The major reserve currency central banks escalated their monetary unorthodoxy over the past month. On June 24, the European Central Bank (ECB) injected US$614.8 billion at 1% interest rate to stimulate the euro-zone economy. As for the US Federal Reserve, it decided on the same day to keep its interest rate at near zero. Its statement reads: "In these circumstances, the Federal Reserve will employ all available tools to promote economic recovery and to preserve price stability. As previously announced, to provide support to mortgage lending and housing markets and to improve overall conditions in private credit markets, the Federal Reserve will purchase a total of up to $1.25 trillion of agency mortgage-backed securities and up to $200 billion of agency debt by the end of the year. In addition, the Federal Reserve will buy up to $300 billion of Treasury securities by autumn."

In effect, central banks have become interlocked in a devaluation

 

war by imposing near-zero interest rates and resorting to unlimited money printing. The ECB became retaliatory after the euro appreciated significantly against the US dollar (and thus lost export competitiveness) over a number of years, appreciating by 88% against the dollar from $0.84 per euro in October 2000 to $1.58 per euro in March in 2008. Consequently, the euro appreciated dramatically in relation to Asian and other currencies that were essentially fixed to the dollar and were vigilant to the US Fed’s deliberate depreciation policy.

Combined with an energy shock, such considerable appreciation of the euro turned out to be devastating, inflicting the worst post-World War II recession on the euro-zone area. The euro-zone will in all likelihood suffer from an overvalued currency that weighs on its external competitiveness, exports and growth for some years to come. Hence, confronted by an overly aggressive US monetary policy, the ECB and other major central banks have had no choice but to retaliate to regain their lost competitiveness. Such is the case for Japan, China, the United Kingdom, Switzerland, and a number of other countries with export-oriented economies that want to defend their export markets.

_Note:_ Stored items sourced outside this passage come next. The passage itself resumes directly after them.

-- ==== Sys2Proof/Machine/Sequence.lean ====
section
/-! DEFINITION. Sequences of operations: an expansion run in order (30_encoding.md R59) and the stage schedule of
a letter run stage by stage (42_signal_path.md R85). -/

namespace Sys2Proof.Machine

/-- Run operations one after another, stopping at the first that does not complete. -/
def execAll : List Instr → State → Host.Outcome State Fault Refusal
  | [], s => .next s
  | i :: is, s =>
    match exec i s with
    | .next t => execAll is t
    | .fault r => .fault r
    | .refused r => .refused r

/-- A pseudo-operation is its expansion (30_encoding.md R59). -/
def execPseudo (p : Pseudo) (s : State) : Host.Outcome State Fault Refusal := execAll p.expand s

/-- The symbol leaving the last of the stages `ts` when `x` enters the first, each stage run as the operation it is
and its result handed to the next (42_signal_path.md R85). -/
def runStages (n : Nat) : List Nat → Sym → State → Option Sym
  | [], x, _ => some x
  | t :: ts, x, s =>
    match exec (stageInstr n t x) s with
    | .next s' =>
      match s'.ret with
      | some (.sym y) => runStages n ts y s'
      | _ => none
    | _ => none

end Sys2Proof.Machine
end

On June 24, the Wall Street Journal (WSJ), in an article tilled "Bernanke at Creation", was critical of Fed chairman Ben Bernanke's over-aggressive monetary policy after he became governor at the Fed in 2002 and later as chairman beginning in 2006. His monetary adventurism has been unparalleled in US history. Ignoring vehemently the housing bubble, runaway commodity prices, and depreciating exchange rate, he forced the federal funds rate to 1% in 2003-2004 and stepped up money supply and cheap credit.

What has his aggressive monetary policy achieved since 2002? It certainly did not lead us down the path of durable economic prosperity and stability; instead, it ended a two-decade period of economic prosperity and led to unparalleled instability in the US and the world economy. It quickly sent the US banking system crumbling, inflicted a huge fiscal cost in form of trillions of dollars in bailouts, played havoc with the housing market, caused free fall of the US dollar, runaway food and oil prices, unsustainable external deficits, and an economic recession and rising unemployment. The final fiscal tally of this monetary adventurism could reach unbearable levels, especially for future generations. Sequels of the financial crisis could be with us for a long period to come.

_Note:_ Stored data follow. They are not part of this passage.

-- ==== Sys2Proof/Safety.lean ====
section
/-! DEFINITION. What claims speak of: the invariant INV (10_state.md R21), records that pass the checks stated
independently of how the machine checks them (43_construction.md R106 to R108), matched states (00_scope.md
glossary), and inboxes a host can have filled. -/

namespace Sys2Proof.Machine

/-- A table is a permutation: every symbol stands at exactly one index (10_state.md R13). -/
abbrev TableIsPerm (T : Table) : Prop :=
  ∀ x : Sym, ∃ a : Sym, tabRead T a = x ∧ ∀ b : Sym, tabRead T b = x → b = a

/-- A table is an involution without fixed point (10_state.md R14). -/
abbrev TableIsReflector (U : Table) : Prop :=
  ∀ a : Sym, tabRead U (tabRead U a) = a ∧ tabRead U a ≠ a

/-- `INV` (10_state.md R21): whenever MODE = READY, (a) N is within N_MAX, (b) every rotor table is a permutation,
(c) the reflector table is a permutation and an involution without fixed point, (e) ERR = 0. Part (d), positions
in 0..25, holds by the type of `Rotor.pos`. -/
abbrev State.Inv (s : State) : Prop :=
  s.mode = .ready →
    s.hasRoomFor s.n = true ∧ (∀ r ∈ s.rotors, TableIsPerm r.wiring) ∧
      TableIsPerm s.refl ∧ TableIsReflector s.refl ∧ s.err = .none

/-- `is_perm_string(w)` in the words of 43_construction.md R106. -/
abbrev ValidWiring (w : WiringString) : Prop :=
  w.length = 26 ∧ (∀ c ∈ w, (symOfChar c).isSome = true) ∧ (w.map symOfChar).Nodup

/-- Index `a` of a reflector string fails 43_construction.md R107, said of characters: character `a` is letter `b`,
and character `b` is not letter `a` or `b` is `a`. -/
abbrev ReflectorFailsAt (w : WiringString) (a : Sym) : Prop :=
  ∃ b : Sym, (w[a.val]?).bind symOfChar = some b ∧ ((w[b.val]?).bind symOfChar ≠ some a ∨ b = a)

/-- The reflector check (43_construction.md R107), of a string that passes R106. -/
abbrev ValidReflector (w : WiringString) : Prop := ∀ a : Sym, ¬ ReflectorFailsAt w a

/-- The position check (43_construction.md R108). -/
abbrev ValidPosition (p : Int) : Prop := 0 ≤ p ∧ p ≤ 25

/-- Every string of the record passes R106 (check 1 of 43_construction.md R105). -/
abbrev Record.WiringsValid (rec : Record) : Prop :=
  (∀ r ∈ rec.rotors, ValidWiring r.wiring) ∧ ValidWiring rec.refl

/-- The record passes all three checks (43_construction.md R105). -/
abbrev Record.Valid (rec : Record) : Prop :=
  Record.WiringsValid rec ∧ ValidReflector rec.refl ∧ ∀ r ∈ rec.rotors, ValidPosition r.pos

/-- Matched state (00_scope.md glossary, 42_signal_path.md R96): equal tables and equal positions. -/
abbrev Matched (s t : State) : Prop := s.rotors = t.rotors ∧ s.refl = t.refl

/-- What a host can present: the reset event and transactions (30_encoding.md R45, R55). -/
def Event.fromHost : Event → Bool
  | .reset => true
  | .op (.transaction _ _ _) => true
  | .op _ => false

/-- Between transactions of a host: no local value of an operation survives (10_state.md R20), and what is still to
come is the host's. -/
abbrev State.Between (s : State) : Prop := s.ret = none ∧ ∀ e ∈ s.inbox, e.fromHost = true

end Sys2Proof.Machine
end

In the June 24 editorial, the Wall Street Journal reprinted an editorial from December 9, 2003, titled "Speed Demons at the Fed", where it had predicted that the Fed was embarking on a dangerous money path with dire financial, exchange rate, and economic consequences. It noted that commodity prices rose by 30% in 2003, oil reached $31 per barrel, and gold had climbed to $406 an ounce. Moreover, the economy was growing at 8.2% a year. Based on these indicators, the editorial called for tight money policy.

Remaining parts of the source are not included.